DETAILS ON STIMULATION INDEX CALCULATION
See section "Any other information on results incl. tables"

EC3 CALCULATION
See section "Any other information on results incl. tables"

CLINICAL OBSERVATIONS: No data on results.

BODY WEIGHTS:
The body weight of the animals, recorded at the start of application and on day 6, was within the range commonly recorded for animals of this strain and age.

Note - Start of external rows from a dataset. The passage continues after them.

-- ==== Sys2Proof/Machine/Telegram.lean ====
section
/-! DEFINITION. Neighbour telegrams: bytes (12, "Neighbour telegrams"), the checks of R142, and what receiving one does. -/

namespace Sys2Proof.Machine

/-! ### Sent -/

/-- A true/false byte and a tag of a port entry: the acceptance request (12). -/
def accBytes : Option Nat → List Byte
  | some t => [1, byteOf t]
  | none => [0, absent]

/-- A port entry of a STATUS, 8 bytes (12). -/
def PortEntry.bytes (e : PortEntry) : List Byte :=
  [byteOf e.num, byteOf e.view.code, byteOf e.dir.code] ++ accBytes e.acc ++ [byteOf e.ans.code] ++ opt8 e.ansTag
    ++ [byteOf e.occ.code]

/-- A request item, 5 bytes (12): tag, kind, target class, target index, required state. -/
def requestBytes (q : Nat × Ask) : List Byte :=
  [byteOf q.1, byteOf (if q.2.flank then 0 else 1), byteOf q.2.cls.code, byteOf q.2.idx] ++ opt8 (q.2.state.map ReqState.code)

/-- An answer item, 3 bytes (12). -/
def AnsItem.bytes (a : AnsItem) : List Byte := byteOf a.tag :: a.status.codes

/-- The kind of a telegram: HELLO 0, STATUS 1, HALT 2. -/
def TelBody.kind : TelBody → Nat
  | .hello _ _ => 0
  | .status _ _ _ => 1
  | .halt => 2

/-- The content after the alive byte (12). -/
def TelBody.bytes : TelBody → List Byte
  | .hello seen ps =>
    [byteOf (flag seen), byteOf ps.length]
      ++ (ps.map fun p => [byteOf p.num, byteOf (flag p.yields), byteOf p.view.code]).flatten
  | .status ports reqs as =>
    byteOf ports.length :: (ports.map PortEntry.bytes).flatten
      ++ byteOf reqs.length :: (reqs.map requestBytes).flatten
      ++ byteOf as.length :: (as.map AnsItem.bytes).flatten
  | .halt => []

/-- The alive byte: the sequence in the low four bits, its complement in the high four (R141). -/
def aliveByte (seq : Nat) : Byte := byteOf (seq % 16 + 16 * (15 - seq % 16))

/-- A telegram on the line: start, length, body with the sender's identity, CRC-32 low byte first (12, R2, R198). -/
def telegramBytes (t : SentTel) : List Byte :=
  let body := byteOf t.body.kind :: be16 t.identity ++ be16 (65535 - t.identity) ++ [aliveByte t.seq] ++ t.body.bytes
  let covered := byteOf body.length :: body
  byteOf 0x7E :: covered ++ crc32Bytes (crc32 covered)

/-! ### Received -/

/-- NEUTRAL, OUT_MINE, IN_YOURS, REQUESTING. -/
def readView : Nat → Option NbView := coded [.neutral, .outMine, .inYours, .requesting]
/-- none, GRANT, REFUSE. -/
def readDir : Nat → Option DirAns := coded [.none, .grant, .refuse]
/-- none, GRANTED, REFUSED. -/
def readAcc : Nat → Option AccAns := coded [.none, .granted, .refused]
/-- CLEAR, OCCUPIED, DISTURBED. -/
def readOcc : Nat → Option Occ := coded [.clear, .occupied, .disturbed]
/-- port, section, point, signal. -/
def readTgt : Nat → Option TgtCls := coded [.port, .sect, .point, .signal]
/-- A true/false field. -/
def readFlag : Nat → Option Bool := coded [false, true]

/-- An optional coded field: FF hex is absent (R198). -/
def readOpt {α : Type} (read : Nat → Option α) (n : Nat) : Option (Option α) :=
  if n = 255 then some none else (read n).map some

/-- WORKING, GRANTED, REFUSED with its reason; "absent unless REFUSED", so that a reason with another status is out of range
(12, R198; log 22). -/
def readStatus (st why : Nat) : Option AnsStatus :=
  match st with
  | 0 => if why = 255 then some .working else none
  | 1 => if why = 255 then some .granted else none
  | 2 => (readOpt (coded [.window, .conflict, .fault, .search]) why).map .refused
  | _ => none

/-- One port of a HELLO. -/
def readHelloPort (w : List Byte) : Option HelloPort := do
  return ⟨u8 w 0, ← readFlag (u8 w 1), ← readView (u8 w 2)⟩

/-- A port entry of a STATUS. An acceptance tag without an acceptance, and a tag answered beside the answer NONE, are not read; FF hex
as the tag answered beside GRANTED or REFUSED is tag 255 (log 22, DESIGN CHOICE: the spec calls neither out of range). -/
def readPortEntry (w : List Byte) : Option PortEntry := do
  let acc ← readFlag (u8 w 3)
  let ans ← readAcc (u8 w 5)
  return { num := u8 w 0, view := ← readView (u8 w 1), dir := ← readDir (u8 w 2)
           acc := if acc then some (u8 w 4) else none, ans
           ansTag := if ans = .none then none else some (u8 w 6), occ := ← readOcc (u8 w 7) }

/-- A request item of a STATUS. -/
def readRequest (w : List Byte) : Option (Nat × Ask) := do
  let kind ← coded [true, false] (u8 w 1)
  return (u8 w 0, ⟨kind, ← readTgt (u8 w 2), u8 w 3, ← readOpt readReqState (u8 w 4)⟩)

/-- An answer item of a STATUS. -/
def readAnswer (w : List Byte) : Option AnsItem := do
  return ⟨u8 w 0, ← readStatus (u8 w 1) (u8 w 2)⟩

/-- The content of a HELLO: 1–2 ports (12). -/
def readHello (bs : List Byte) : Option TelBody := do
  let seen ← readFlag (u8 bs 0)
  let (ps, rest) ← takeList 3 (bs.drop 1)
  if rest ≠ [] ∨ bs = [] ∨ ¬(1 ≤ ps.length ∧ ps.length ≤ 2) then none else
  return .hello seen (← ps.mapM readHelloPort)

/-- The content of a STATUS: no list longer than 16, no tag twice in a list (R142). -/
def readStatusBody (bs : List Byte) : Option TelBody := do
  let (ports, r1) ← takeList 8 bs
  let (reqs, r2) ← takeList 5 r1
  let (as, r3) ← takeList 3 r2
  let entries ← ports.mapM readPortEntry
  let reqs ← reqs.mapM readRequest
  let as ← as.mapM readAnswer
  if r3 ≠ [] ∨ 16 < ports.length ∨ 16 < reqs.length ∨ 16 < as.length ∨ ¬(reqs.map Prod.fst).Nodup ∨ ¬(as.map AnsItem.tag).Nodup then none
  else return .status entries reqs as

/-- The content by kind. -/
def readBody (kind : Nat) (bs : List Byte) : Option TelBody :=
  match kind with
  | 0 => readHello bs
  | 1 => readStatusBody bs
  | 2 => if bs = [] then some .halt else none
  | _ => none

/-- A telegram that has passed the frame check's form. -/
structure RecvTel where
  identity : Nat
  complement : Nat
  alive : Nat
  body : TelBody
  deriving DecidableEq, Repr

/-- The frame check but for the recorded ports (R142): start byte, length, CRC-32, kind, lists. -/
def readTelegram (bs : List Byte) : Option RecvTel :=
  let n := u8 bs 1
  let covered := (bs.drop 1).take (n + 1)
  let body := covered.drop 1
  if u8 bs 0 = 0x7E ∧ 6 ≤ n ∧ bs.length = n + 6 ∧ bs.drop (n + 2) = crc32Bytes (crc32 covered) then
    (readBody (u8 body 0) (body.drop 6)).map fun b => ⟨u16 body 1, u16 body 3, u8 body 5, b⟩
  else none

/-- A STATUS names only the neighbour's ports, where the link holds them (R142). -/
def portsKnown (k : Link) : TelBody → Bool
  | .status ports _ _ =>
    match k.nbPorts with
    | some ps => ports.all fun e => ps.contains e.num
    | none => true
  | _ => true

/-- The fate of a telegram (R142). -/
inductive Fate where
  | discarded
  | duplicate
  | jump
  | accepted (seq : Nat) (b : TelBody)
  deriving DecidableEq, Repr

/-- The sequence checks of R142. -/
def seqFate (k : Link) (seq : Nat) (b : TelBody) : Fate :=
  match k.lastSeq with
  | none => .accepted seq b
  | some last =>
    if seq = last then .duplicate
    else if seq = (last + 1) % 16 ∨ seq = (last + 2) % 16 then .accepted seq b
    else match k.state with
    | .hello => .jump
    | .up => .jump
    | _ => .accepted seq b

/-- The checks of R142 in their order. -/
def State.fate (s : State) (l : Nat) (bs : List Byte) : Fate :=
  match readTelegram bs with
  | none => .discarded
  | some t =>
    if !portsKnown (s.link l) t.body then .discarded
    else if t.identity ≠ (s.linkDef l).neighbour ∨ t.identity + t.complement ≠ 65535 then .discarded
    else if t.alive / 16 + t.alive % 16 ≠ 15 then .discarded
    else seqFate (s.link l) (t.alive % 16) t.body

/-- An accepted telegram sets the last sequence and restarts the timeout timer in HELLO and UP (R142). -/
def State.noteSequence (s : State) (l seq : Nat) : State :=
  let ms := s.linkTimeoutMs
  s.modLink l fun k =>
    { k with lastSeq := some seq
             timeoutMs := if k.state = .hello ∨ k.state = .up then some ms else k.timeoutMs }

/-- What an accepted telegram does to the state (R142, R144, R145); in HALTED nothing beyond its acceptance (R146). -/
def State.takeTelegram (s : State) (l seq : Nat) (b : TelBody) : State :=
  let s1 := s.noteSequence l seq
  if s.haltedNow then s1 else s1.actTelegram l b

/-- A telegram arrives on a link (R142): on an unequipped link it is noise (R9). -/
def State.receive (s : State) (l : Nat) (bs : List Byte) : State :=
  if !s.sends l then s else
  match s.fate l bs with
  | .discarded => s
  | .duplicate => s
  | .jump => s.disturb l
  | .accepted seq b => s.takeTelegram l seq b

end Sys2Proof.Machine
end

Any other information on results incl. tables

Skin sensitisation potential of Methyl atrarate:

Concentration of test substance (% w/v)	Number of lymph nodes assayed	Disintegration per minute (dpm)	dpm per lymph node	Test control ratio
0 (vehicle only)	8	3050	381	N/A
1	8	4846	606	1.59
2.5	8	6866	858	2.25
5	8	6052	757	1.99
10	8	4314	539	1.41
25	8	12008	1501	3.94
EC3	19% w/v

N/A: not applicable

Skin sensitisation potential of the positive control substance hexylcinnamaldehyde:

Concentration of hexylcinnamaldehyde (% w/v)	Number of lymph nodes assayed	Disintegration per minute (dpm)	dpm per lymph node	Test control ratio
0 (vehicle only)	8	2570	321	N/A
2.5	8	16088	2011	6.26
5	8	15659	1957	6.10
10	8	15611	1951	6.08

N/A: not applicable

Applicant's summary and conclusion

Interpretation of results:

other: Sensitiser 1B

Remarks:

According to EU CLP (EC No. 1272/2008 and its amendments).

Conclusions:

The SI values calculated for the substance concentrations 1, 2.5, 5, 10 and 25 % were 1.59, 2.25, 1.99, 1.41 and 3.94, respectively. These results show that the test substance could elicit a SI ≥ 3. An EC3 value of 19% w/v was calculated. A NOEC of 10% is derived. The test isubstance was considered to be a sensitiser under the conditions of the test.

Executive summary:

The skin sensitisation potential of the substance has been tested according to OECD TG 429 test guideline and GLP principles. At 1, 2.5, 5, 10 and 25% the substance showed SI values of 1.59, 2.25, 1.99, 1.41 and 3.94, respectively. Reliable negative and positive controls were included. These results show that the test substance could elicit a SI ≥ 3. An EC3 value of 19% w/v was calculated. A NOEC of 10% is derived. Based on the results, the substance was considered to be a sensitiser and should be classified as skin sensitizer (Category 1B) and labeled as H317: May cause an allergic skin reaction according to Regulation (EC) No. 1272/2008 and GHS.